All Eyez on Me, 2017.
Directed by Benny Boom.
Starring Demetrius Shipp Jr, Jamal Woolard, Danai Gurira, Kat Graham, Jamie Hector, Lauren Cohan, Dominic L. Santana, Grace Gibson, and Harold House Moore.
SYNOPSIS:
The true and (supposedly) untold story of the prolific rapper, poet, and actor Tupac Shakur.
Did you know Tupac took up ballet when he was a teenager? Did you know that he dated the daughter of the local chapter of the Communist Party USA? Did you know that Tupac’s rap career began as a roadie and as a background dancer to Digital Underground?
The answers to those questions should be in this biopic. A film with the subtitle: ‘The Untold Story of Tupac Shakur’ one would expect some interesting anecdotes. Instead, the film offers an inane and uninspiring biopic that’s more interested in skimming over his life, briefly looking at some details, and project the public image that many are already acquainted with.

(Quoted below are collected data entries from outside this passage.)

/-- Whether a context waits in WAITSEQ for a number that CHDONE has reached. -/
def State.seqReached (s : State) (c : Nat) (r : Role) : Bool :=
  match (s.ctx c r).run, (s.ctx c r).wait with
  | .sleeping, some (.waitseq n q) => decide (q ≤ (s.core c).chdone n)
  | _, _ => false

/-- WAITSEQ_COMPLETE (R297): the instruction issues again and completes. -/
def execWaitseqComplete (s : State) : Out :=
  if s.seqReached s.cur.core s.cur.role then .next (s.wake s.cur.core s.cur.role) else .next s

/-- Whether a waiting ENQ may look at its slot again. -/
def State.slotFreed (s : State) (c : Nat) (r : Role) : Bool :=
  match (s.ctx c r).run, (s.ctx c r).wait with
  | .sleeping, some (.slot _ _) => true
  | _, _ => false

/-- ENQ_SLOT_FREE (R295): a waiting ENQ issues again; it links its command if its slot is free. -/
def execEnqSlotFree (s : State) : Out :=
  if s.slotFreed s.cur.core s.cur.role then .next (s.wake s.cur.core s.cur.role) else .next s

/-! The event crossbar (R291 to R293) -/

/-- COUNT, THRESH and SRC of an event counter (R279). -/
def ecCount (w : Word) : Nat := fld w 23 0
/-- THRESH. -/
def ecThresh (w : Word) : Nat := fld w 47 24
/-- A counter is reached (R279). -/
def ecReached (w : Word) : Bool := ecThresh w != 0 && decide (ecThresh w ≤ ecCount w)
/-- A counter with another COUNT. -/
def ecWith (w : Word) (n : Nat) : Word := BitVec.ofNat 64 (w.toNat / 2 ^ 24 * 2 ^ 24 + Nat.min n (2 ^ 24 - 1))

/-- The counters that a mask names. -/
def maskBits (m : Nat) : List Nat := (List.range 16).filter (Nat.testBit m)

/-- A product is true (R280). -/
def Core.productTrue (k : Core) (m : Nat) : Bool := m != 0 && (maskBits m).all (fun i => ecReached (k.reg (0x320 + i)))

/-- Counters add the pulses of their sources (R291 step 1). -/
def Core.addPulses (k : Core) : Core :=
  if k.pulses.isEmpty then k
  else (List.range 16).foldl (fun k i =>
    let w := k.reg (0x320 + i)
    let n := (k.pulses.filter (fun p => p.1 == fld w 63 60 && p.1 != 0)).length
    if n = 0 then k else k.setReg (0x320 + i) (ecWith w (ecCount w + n))) k

/-- The pulses that stand behind the counters of a product: path and joined clock (R293). -/
def Core.pulseClock (k : Core) (m : Nat) : List (Path × Clock) :=
  (maskBits m).flatMap (fun i =>
    let src := fld (k.reg (0x320 + i)) 63 60
    if 1 ≤ src ∧ src ≤ 6 then (k.marks.filter (fun p => p.1 == src)).map (fun p => p.2) else [])

/-- One term is evaluated and may fire (R291 steps 2 and 3, R292). -/
def fireTerm (c : Nat) (s : State) (i : Nat) : State :=
  let k := s.core c
  let w := k.reg (0x330 + i)
  let tgt := fld w 63 60
  let m := if k.productTrue (fld w 15 0) then some (fld w 15 0)
    else if k.productTrue (fld w 31 16) then some (fld w 31 16) else none
  match m with
  | none => s
  | some m =>
    if tgt = 0 ∨ 6 < tgt then s
    else
      let clocks := k.pulseClock m
      let s := s.modCore c (fun k => (maskBits m).foldl (fun k j =>
        let e := k.reg (0x320 + j)
        k.setReg (0x320 + j) (ecWith e (ecCount e - ecThresh e))) k)
      if tgt = 1 then s.setEvent c
      else
        let n := tgt - 2
        s.modCore c (fun k =>
          let ch := k.chain n
          if ch.credits.length < 255 then
            -- a GATE word can consume the credit from the next cycle (R291, R293)
            let run := ch.run.map (fun q => { q with next := Nat.max q.next (s.gtc + 1) })
            { k with chains := SMap.set {} k.chains n { ch with credits := ch.credits ++ [clocks], run := run } }
          else k)

/-- Whether the crossbar has anything to do: pulses, a write that is due, or a true product of an enabled term. -/
def Core.crossbarDue (k : Core) (gtc : Nat) : Bool :=
  decide (k.xAt ≤ gtc) && (!k.pulses.isEmpty || k.xwrites.any (fun w => decide (w.2.2 < gtc)) ||
    (List.range 8).any (fun i =>
      let w := k.reg (0x330 + i)
      fld w 63 60 != 0 && (k.productTrue (fld w 15 0) || k.productTrue (fld w 31 16))))

/-- Sources 1 to 6 leave a mark of their newest clocks for later firings (R293). -/
def Core.keepMarks (k : Core) : Core :=
  { k with marks := k.pulses.foldl (fun m p =>
      if 1 ≤ p.1 ∧ p.1 ≤ 6 then
        (match m.find? (fun x => x.1 == p.1 && x.2.1 == p.2.1) with
          | some x => m.map (fun y => if y == x then (y.1, y.2.1, y.2.2.join p.2.2) else y)
          | none => m ++ [p])
      else m) k.marks }

/-- CROSSBAR_CYCLE of the current core (R291): pulses, terms, then the writes of earlier cycles. -/
def execCrossbarCycle (s : State) : Out :=
  let c := s.cur.core
  if !(s.core c).crossbarDue s.gtc then .next s
  else
    let s := s.modCore c (fun k => { (k.keepMarks).addPulses with pulses := [], xAt := s.gtc + 1 })
    let s := (List.range 8).foldl (fireTerm c) s
    .next (s.modCore c (fun k =>
      let k := (k.xwrites.filter (fun w => decide (w.2.2 < s.gtc))).foldl (fun k w => k.setReg w.1 w.2.1) k
      { k with xwrites := k.xwrites.filter (fun w => !decide (w.2.2 < s.gtc)) }))

end Sys2Proof.Machine
end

Tupac (Demetrius Shipp Jr.) is introduced as an inmate at a high-security State Penitentiary, being interviewed by someone credited as Interviewer (Hill Harper). Tupac tells him (us) about his early years in the East Harlem projects. First, how his mother (Danai Gurira), a Black Panther, was pregnant with Tupac at the time of her release. Then, he tells him (us) of his relationship with his activist step-father Mutulu (Jamie Hector), who showed the young Tupac of the institutionalised racism, further intellectualised (briefly) by his mother. And then, before the film has the chance to deal with this big matter, it leaps ahead to the next moment in Tupac’s life. Throughout the film suffers from this ploughing through the early years of Tupac’s life, believing it’s his later years that audiences would only be interested in.
Jada Pinkett (Kat Graham), Will Smith’s now-wife, had a tremendous impact on Tupac’s life. It was a friendship and a bond that Tupac proclaimed that he had never felt with another human being. Criminally, this relationship is shown in three very short scenes: when they first meet; when Tupac recites a poem to Jada; and when he tells her that he has to leave for California.
This negligence is more frustrating when the film, much later on, decides to pause the biopic structure for 5 minutes and changes into a concert video. At 2 hours and 2 minutes, the film shouldn’t have time for this sort of thing. The film rushes past all the personal strife and focuses too much attention on the glitz and glam; stuff that many people would already know going into this.
It doesn’t help matters when the other actors portraying equally prolific individuals are questionable. Suge Knight (Dominic L. Santana) has been sanitised to a faux-gangster portrayal. (Knight was given a better, and more terrifying, portrayal in Straight Outta Compton). Biggie (Jamal Woolard) is hardly in it. Finally, there is Jarrett Ellis’ terrific impression of Snoop Dogg. The voice work is impeccable, but Snoop’s relaxed vocals are so iconic in popular culture that hearing that voice come out of a skinny, non-Snoop-looking-Snoop does no-one any favours. Audiences will chuckle at disbelief – not discrediting the voicework (far from it), but simply how good it is in an otherwise poorly structured, poorly written, and irritatingly cheesy film.
All Eyez on Me plays out like a supercut of a much better TV show. It skips past all the interesting chapters in Tupac’s life, cherry picks what to cover, and chooses to focus on the public persona. Before you’ve finished your Coke, Tupac is already touring as a rapper with Digital Underground. No-one will learn anything new – well, maybe that Tupac got the role in Juice due to a scheduling conflict.